Il parroco di Santo Spirito parla di parrocchie e di oratori come antidoti e luoghi di prevenzione del fenomeno dello spaccio e della tossicodipendenza. «Il messaggio del Vangelo – sottolinea – è l’antidoto più efficace. Il problema è accoglierlo dalla parte dei riceventi, ma anche annunciarlo bene dalla parte degli emittenti, cioè dagli uomini di Chiesa, a cominciare da noi parroci. La Parola di Dio viene data in maniera abbondante e vorrei sperare sincera anche da parte di noi preti e degli educatori parrocchiali. Se allarghiamo lo sguardo e ci fidiamo totalmente delle parole che dicono papa Francesco e il nostro vescovo Gualtiero, anche come presidente dei Vescovi italiani, la vaccinazione in questa direzione c’è, ma poi c’è qualcuno che dice che non serve e la rifiuta, come del resto sta avvenendo, purtroppo, anche a livello medico in Italia. Il problema è quello di poter dare quest’antidoto in maniera efficace per essere accolto dalle persone. Nelle parrocchie e negli oratori l’accoglienza è come principio assolutamente proclamato e vissuto nel vedere giocare insieme bambini e ragazzi di tutte le culture, nazionalità ed estrazioni sociali, perché persistono certe divisioni nella nostra società che gli oratori aiutano a superare. Tuttavia la medicina del Vangelo, o non sappiamo somministrarla noi o non viene accolta dalle persone, spesse volte rimane relegata nelle chiese. Ad esempio, quando si esce al termine della messa dopo aver dato il segno della pace, questo segno, spesso, non ha fuori nessun seguito umano e cristiano».
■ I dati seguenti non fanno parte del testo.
-- ==== Sys2Proof/Machine/Flags.lean ====
section
/-! DEFINITION. Machine/Flags.lean: the block's flags. Every sticky fault bit with its first-fault capture (R429, R430), the daybook source
it asserts (R411, R412), the job poison flag (R433) and the violation counters (R432). -/

namespace Sys2Proof.Machine

open Sys2Proof

/-! ### Fault registers -/

/-- The units of a core that have a fault register, in the order of FAULT_CORE_c (R438). -/
inductive CoreUnit where
  | seq | dx | mx | vx | sx | ox | hx | gx | sram
  deriving DecidableEq, Repr

/-- The blocks that have a fault register: those of FAULT_SUM in its order (R438), and a core's units. -/
inductive FaultUnit where
  | pwr | mem | hubSram | media | host | girth | harn | srv | sidx | sched | dbk | ledger | dev | guard
  | core (c : Nat) (u : CoreUnit)
  deriving DecidableEq, Repr

/-- The fault register of a unit. -/
def FaultUnit.reg : FaultUnit → Nat
  | .pwr => Reg.PWR_FAULT
  | .mem => Reg.MEM_FAULT
  | .hubSram => Reg.HUB_SRAM_FAULT
  | .media => Reg.MEDIA_FAULT
  | .host => Reg.HOST_FAULT
  | .girth => Reg.GIRTH_FAULT
  | .harn => Reg.HARN_FAULT
  | .srv => Reg.SRV_FAULT
  | .sidx => Reg.SIDX_FAULT
  | .sched => Reg.SCHED_FAULT
  | .dbk => Reg.DBK_FAULT
  | .ledger => Reg.LEDGER_FAULT
  | .dev => Reg.FAULT_DEV
  | .guard => Reg.GUARD_FAULT
  | .core c .seq => Reg.SEQ_FAULT c
  | .core c .dx => Reg.DX_FAULT c
  | .core c .mx => Reg.MX_FAULT c
  | .core c .vx => Reg.VX_FAULT c
  | .core c .sx => Reg.SX_FAULT c
  | .core c .ox => Reg.OX_FAULT c
  | .core c .hx => Reg.HX_FAULT c
  | .core c .gx => Reg.GX_FAULT c
  | .core c .sram => Reg.SRAM_FAULT c

/-- The capture register of a unit: beside its fault register (FAULT_DEV has FAULT_DEV_ADDR there). -/
def FaultUnit.cap (u : FaultUnit) : Nat := u.reg + 8

/-- The PC or address register of a unit, where it has one: R429. -/
def FaultUnit.addr : FaultUnit → Option Nat
  | .mem => some Reg.MEM_FAULT_ADDR
  | .hubSram => some Reg.HUB_SRAM_FAULT_ADDR
  | .media => some Reg.MEDIA_FAULT_ADDR
  | .host => some Reg.HOST_FAULT_ADDR
  | .core c .seq => some (Reg.SEQ_FAULT_PC c)
  | .core c .dx => some (Reg.DX_FAULT_PC c)
  | .core c .mx => some (Reg.MX_FAULT_PC c)
  | .core c .vx => some (Reg.VX_FAULT_PC c)
  | .core c .sx => some (Reg.SX_FAULT_PC c)
  | .core c .ox => some (Reg.OX_FAULT_PC c)
  | .core c .hx => some (Reg.HX_FAULT_PC c)
  | .core c .gx => some (Reg.GX_FAULT_PC c)
  | .core c .sram => some (Reg.SRAM_FAULT_ADDR c)
  | _ => none

/-- The lowest bit of the capture's sequence number. -/
def FaultUnit.seqLo : FaultUnit → Nat
  | .dbk => 20
  | .core _ .vx => 18
  | .core _ .gx => 32
  | _ => 16

/-- The fault registers of the hub blocks. -/
def hubUnits : List FaultUnit :=
  [.pwr, .mem, .hubSram, .media, .host, .girth, .harn, .srv, .sidx, .sched, .dbk, .ledger, .dev, .guard]

/-- The units of a core. -/
def coreUnits : List CoreUnit := [.seq, .dx, .mx, .vx, .sx, .ox, .hx, .gx, .sram]

/-- A word whose bit i says whether the i-th fault register of a list is non-zero. -/
def State.sumOf (s : State) (us : List FaultUnit) : Nat :=
  us.foldr (fun u acc => 2 * acc + (if s.reg u.reg = 0 then 0 else 1)) 0

/-- FAULT_CORE_c: R430. -/
def State.faultCore (s : State) (c : Nat) : Nat := s.sumOf (coreUnits.map (FaultUnit.core c))

/-- FAULT_SUM: R430. -/
def State.faultSum (s : State) : Nat := s.sumOf hubUnits

/-- FAULT_SUM_CORE: R430. -/
def State.faultSumCore (s : State) : Nat :=
  (List.range 32).foldr (fun c acc => 2 * acc + (if s.faultCore c = 0 then 0 else 1)) 0

/-- Whether every fault register is zero: the condition of FAULT_FIRST (R430). -/
def State.noFaults (s : State) : Bool := s.faultSum == 0 && s.faultSumCore == 0

/-- The capture loaded: first bit, what it concerns (`extra`, at its place above bit 8), the sequence number; and the PC or address
(R429). FAULT_DEV captures the offset and the sample in FAULT_DEV_ADDR (R431). -/
def State.capture (s : State) (u : FaultUnit) (b extra addr seq : Nat) : State :=
  if u = .dev then
    s.setReg Reg.FAULT_DEV_ADDR (BitVec.ofNat 64 (addr % 2 ^ 32 + (seq % 2 ^ 32) * 2 ^ 32))
  else
    let s := s.setReg u.cap (BitVec.ofNat 64 (b + extra + seq * 2 ^ u.seqLo))
    match u.addr with
    | some a => s.setReg a (BitVec.ofNat 64 (addr % 2 ^ 48))
    | none => s

/-- The bit set, with FAULT_FIRST and the capture when they load (R10, R429, R430), and event 0xC3 (R364). `seq` is the number captured. -/
def State.setFault (s : State) (u : FaultUnit) (b extra addr seq : Nat) : State :=
  let s := if s.noFaults then
      s.setReg Reg.FAULT_FIRST (BitVec.ofNat 64 (u.reg + (s.sampleSeq % 2 ^ 32) * 2 ^ 32))
    else s
  let s := if s.reg u.reg = 0 then s.capture u b extra addr seq else s
  (s.setBit u.reg b true).raiseEvent 0xC3

/-! ### The daybook (R411 to R420) -/

/-- A source's enable bit. -/
def State.srcEn (s : State) (n : Nat) : Bool := s.bit (Reg.DBK_EN (n / 64)) (n % 64)

def State.srcPend (s : State) (n : Nat) : Bool := s.bit (Reg.DBK_PEND (n / 64)) (n % 64)

def State.srcActive (s : State) (n : Nat) : Bool := s.bit (Reg.DBK_ACTIVE (n / 64)) (n % 64)

def State.srcLevel (s : State) (n : Nat) : Bool := s.bit (Reg.DBK_LEVEL (n / 64)) (n % 64)

def State.setPend (s : State) (n : Nat) (b : Bool) : State := s.setBit (Reg.DBK_PEND (n / 64)) (n % 64) b

def State.setActive (s : State) (n : Nat) (b : Bool) : State := s.setBit (Reg.DBK_ACTIVE (n / 64)) (n % 64) b

def State.setLevel (s : State) (n : Nat) (b : Bool) : State := s.setBit (Reg.DBK_LEVEL (n / 64)) (n % 64) b

/-- The number of records in steward `w`'s ring. -/
def State.ringCount (s : State) (w : Nat) : Nat := s.fld (Reg.DBK_RING w) 16 9

/-- Whether steward `w` may take source `n`: R413. -/
def State.eligible (s : State) (n w : Nat) : Bool :=
  s.bit (Reg.DBK_ROUTE (n / 8)) (8 * (n % 8) + w) && !s.bit (Reg.DBK_STW w) 6 && decide (s.ringCount w < 256)

/-- The priority a steward counts with, one above DBK_STW_s.prio, and zero when asleep: R413. -/
def State.stwPrio (s : State) (w : Nat) : Nat :=
  if s.bit (Reg.DBK_STW w) 5 then 0 else s.fld (Reg.DBK_STW w) 0 4 + 1

/-- The steward to which source `n` would be routed: the eligible one at the lowest priority, the lower number at a tie (R413). -/
def State.routeOf (s : State) (n : Nat) : Option Nat :=
  ((List.range 8).filter (s.eligible n)).foldl (fun best w =>
    match best with
    | none => some w
    | some b => if s.stwPrio w < s.stwPrio b then some w else some b) none

/-- While delivery is held, a sleeping steward that would be the choice for a pending source wakes: R419. -/
def State.wakeHeld (s : State) : State :=
  if s.bit Reg.DBK_CTL 0 then
    State.each ((List.range 512).filter s.srcPend) (fun n s =>
      match s.routeOf n with
      | some w => s.setBit (Reg.DBK_STW w) 5 false
      | none => s) s
  else s

/-- A source on an absent core never asserts: R412. -/
def State.srcPresent (s : State) (n : Nat) : Bool :=
  !(s.fuse.grade == 2 && ((decide (208 ≤ n) && decide (n < 224)) || (decide (240 ≤ n) && decide (n < 256))))

/-- Source `n` asserts, or its block records a new occurrence: idle and enabled it becomes pending, active it becomes active and pending
(R411). -/
def State.fire (s : State) (n : Nat) : State :=
  if s.srcPresent n then
    let s := s.setLevel n true
    if s.srcEn n then (s.setPend n true).wakeHeld else s
  else s

/-- DBK_FAULT's bits concern a source and a steward: their place in the capture (R422). -/
def dbkExtra (source steward : Nat) : Nat := source * 2 ^ 8 + steward * 2 ^ 17

/-- A violation counted device-wide: once, however many block counters it advances (R432). -/
def State.countViolation (s : State) : State := s.addReg Reg.FAULT_VIOL_TOTAL 1

/-- Source `n` deasserts: a firing not yet delivered is dropped as spurious (R411). -/
def State.unfire (s : State) (n : Nat) : State :=
  let s := s.setLevel n false
  if s.srcPend n then
    let s := s.setPend n false
    let s := { s with daybook := { s.daybook with refire := setDel s.daybook.refire n, redel := setDel s.daybook.redel n } }
    let s := s.setFault .dbk 0 (dbkExtra n 0) 0 s.sampleSeq
    s.addReg Reg.DBK_VIOL_COUNT 1
  else s

/-- The daybook sources that a fault bit asserts: R412. -/
def FaultUnit.sources (u : FaultUnit) (b : Nat) : List Nat :=
  match u with
  | .pwr => if b = 1 ∨ b = 2 then [0] else if b = 3 then [1] else if b = 4 then [2]
            else if b = 6 ∨ b = 7 ∨ b = 8 ∨ b = 9 then [3] else [4]
  | .mem => if b = 3 then [32] else [33]
  | .media => if b = 10 then [40] else if b = 11 then [41] else [42]
  | .sidx => if b = 0 then [48] else [49]
  | .host => [66]
  | .girth => if b = 4 then [96] else if b = 3 then [97] else [98]
  | .harn => if b = 4 then [] else [132]
  | .srv => if b = 4 then [136] else if b = 5 then [137] else [138]
  | .sched => [168]
  | .core c .seq => if b = 7 then [192 + c] else [224 + c]
  | .core c .sx => [49, 224 + c]
  | .core c _ => [224 + c]
  | .ledger => if b < 8 then [256 + b] else []
  | .hubSram | .dbk | .dev | .guard => []

/-- Every bit of a fault register set. -/
def State.faultBits (s : State) (u : FaultUnit) : List Nat := bitsOf 64 (s.reg u.reg).toNat

/-- Whether a fault source is asserted: some bit assigned to it is set (R411). -/
def State.faultLevel (s : State) (n : Nat) : Bool :=
  let units := hubUnits ++
    (if n = 49 then (List.range 32).map (fun c => FaultUnit.core c .sx)
     else if 192 ≤ n ∧ n < 256 then coreUnits.map (FaultUnit.core ((n - 192) % 32)) else [])
  units.any (fun u => (s.faultBits u).any (fun b => (u.sources b).contains n))

/-- A block records a new occurrence of fault bit `b`: the bit is set with its capture and its source fires (R429, R411). -/
def State.raise (s : State) (u : FaultUnit) (b : Nat) (extra : Nat := 0) (addr : Nat := 0) : State :=
  State.each (u.sources b) (fun n s =>
    ({ s with daybook := { s.daybook with reg := sput 0 s.daybook.reg n u.reg } }).fire n) (s.setFault u b extra addr s.sampleSeq)

/-- A standing condition seen at a sample: nothing when its bit is already set (R480). -/
def State.raiseStanding (s : State) (u : FaultUnit) (b : Nat) (extra : Nat := 0) : State :=
  if s.bit u.reg b then s else s.raise u b extra

/-- Ones written to a fault register clear its bits; a source left with no bit deasserts (R10, R411). -/
def State.clearFault (s : State) (u : FaultUnit) (ones : Word) : State :=
  let gone := (bitsOf 64 (ones &&& s.reg u.reg).toNat).flatMap u.sources
  let s := s.setReg u.reg (s.reg u.reg &&& ~~~ ones)
  State.each gone.eraseDups (fun n s => if s.srcLevel n && !s.faultLevel n then s.unfire n else s) s

/-! ### The job's poison flag (R433) -/

/-- Whether a fault bit of a core's unit is an event that marks data poisoned: R433. -/
def CoreUnit.poisonBit (u : CoreUnit) (b : Nat) : Bool :=
  match u with
  | .mx => decide (b ≤ 9)
  | .vx => decide (b ≤ 2)
  | .dx => b == 2 || b == 3
  | .sx => b == 1
  | .ox => b == 1
  | .seq => b == 9
  | .hx => b == 1 || b == 2
  | .gx => b == 1 || b == 2 || b == 3
  | .sram => b == 0 || b == 1

/-- The poison flag of the job on core `c`. -/
def State.poisonJob (s : State) (c : Nat) : State :=
  match (s.core c).job with
  | some n => s.modJob n (fun j => { j with poison := true })
  | none => s

/-- A unit of core `c` records fault bit `b`: R429, R433. `pc` is the device address of the instruction, or the offset for SRAM. -/
def State.coreFault (s : State) (c : Nat) (u : CoreUnit) (b : Nat) (pc : Nat) (extra : Nat := 0) : State :=
  let s := s.raise (.core c u) b extra pc
  if u.poisonBit b then s.poisonJob c else s

/-- `n` residue mismatches counted against core `c`, which is quarantined when they reach the limit: R436. -/
def State.residueHits (s : State) (c n : Nat) : State :=
  let s := s.addReg (Reg.FAULT_RESIDUE c) n
  let limit := s.fld Reg.FAULT_RESIDUE_LIMIT 0 16
  if limit ≠ 0 ∧ limit ≤ (s.reg (Reg.FAULT_RESIDUE c)).toNat then s.setBit Reg.FAULT_QUARANTINE c true else s

/-! ### Violations (R432) -/

/-- The violation bit of a core's unit; the sequencer has none, and each of its violations names its own bit. -/
def CoreUnit.violBit : CoreUnit → Nat
  | .seq => 0
  | .dx => 0
  | .mx => 10
  | .vx => 3
  | .sx => 0
  | .ox => 0
  | .hx => 0
  | .gx => 0
  | .sram => 5

/-- The violation counter of a core's unit. -/
def CoreUnit.violCount (c : Nat) : CoreUnit → Nat
  | .seq => Reg.SEQ_VIOL_COUNT c
  | .dx => Reg.DX_VIOL_COUNT c
  | .mx => Reg.MX_VIOL_COUNT c
  | .vx => Reg.VX_VIOL_COUNT c
  | .sx => Reg.SX_VIOL_COUNT c
  | .ox => Reg.OX_VIOL_COUNT c
  | .hx => Reg.HX_VIOL_COUNT c
  | .gx => Reg.GX_VIOL_COUNT c
  | .sram => Reg.SRAM_VIOL_COUNT c

/-- A violation by a unit of core `c`: its bit, its counter and the device's total (R432). -/
def State.violate (s : State) (c : Nat) (u : CoreUnit) (pc : Nat) (extra : Nat := 0) : State :=
  ((s.coreFault c u u.violBit pc extra).addReg (u.violCount c) 1).countViolation

/-- A sequencer violation: the sequencer's bit `b` and SEQ_VIOL_COUNT (R169, R432). -/
def State.seqViolate (s : State) (c b pc : Nat) : State :=
  ((s.coreFault c .seq b pc).addReg (Reg.SEQ_VIOL_COUNT c) 1).countViolation

/-- The memory block's own record of an absent or forbidden access: R137. -/
def State.memViolation (s : State) (addr : Nat) : State :=
  (s.raise .mem 5 0 addr).addReg Reg.MEM_VIOL_COUNT 1

/-- An access to an absent or forbidden address by a unit of core `c`: one violation, the accessor's bit and count and the memory block's
(R137, R432). -/
def State.badAccess (s : State) (c : Nat) (u : CoreUnit) (pc addr : Nat) : State := (s.violate c u pc).memViolation addr

/-- A register access of wrong size or alignment (bit 0) or a reserved encoding (bit 1): R431. -/
def State.devFault (s : State) (b off : Nat) : State := (s.raise .dev b 0 off).countViolation

/-- A host access outside what is mapped: bit 0 window, 2 bar_violation (R342, R343), with the function concerned. -/
def State.hostViolation (s : State) (b fn addr : Nat) : State :=
  ((s.raise .host b (fn * 2 ^ 8) addr).addReg Reg.HOST_VIOL_COUNT 1).countViolation

end Sys2Proof.Machine
end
Il carcere come un leone messo in libertà.

Mons. Scarabattoli si sofferma poi sul carcere: «Non serve a niente se è un cancello che viene solo chiuso. E’ come se l’ospedale fosse il luogo in cui i malati vengono portati e chiuse le porte affinché non passi l’infezione. Mentre l’ospedale è il luogo in cui le persone vengono curate e non soltanto custodite. Non c’è bisogno in Italia di moltiplicare i luoghi di detenzione, perché non si comprende il cuore dell’uomo, le esigenze della società e le speranze di recupero che ci possono essere. La speranza è che il carcere sia un luogo di recupero dove si somministri la medicina dell’amore, che ti porta a rinascere, a ricominciare».

Il sacerdote, avviandosi alla conclusione, sostiene che «se non c’è un cammino di recupero, è ovvio che le persone detenute rimangono le stesse come quando sono entrate. Sono come un leone in gabbia, che, quando lo hai liberato, continua ad essere un animale feroce. Se nel tempo della detenzione si offrono al detenuto delle occasioni di rinascita, quando uscirà sarà una persona nuova. Si parla delle pene alternative come la semilibertà, i lavori socialmente utili, l’affidamento ai servizi sociali fino alla libertà vigilata oggi di attualità. Nella nostra parrocchia, il prossimo fine settimana, porterà la sua testimonianza, grazie alla Comunità Papa Giovanni XXIII, l’ergastolano Carmelo Musumeci, in libertà vigilata, esempio dell’effetto della medicina dell’amore somministrata durante la detenzione».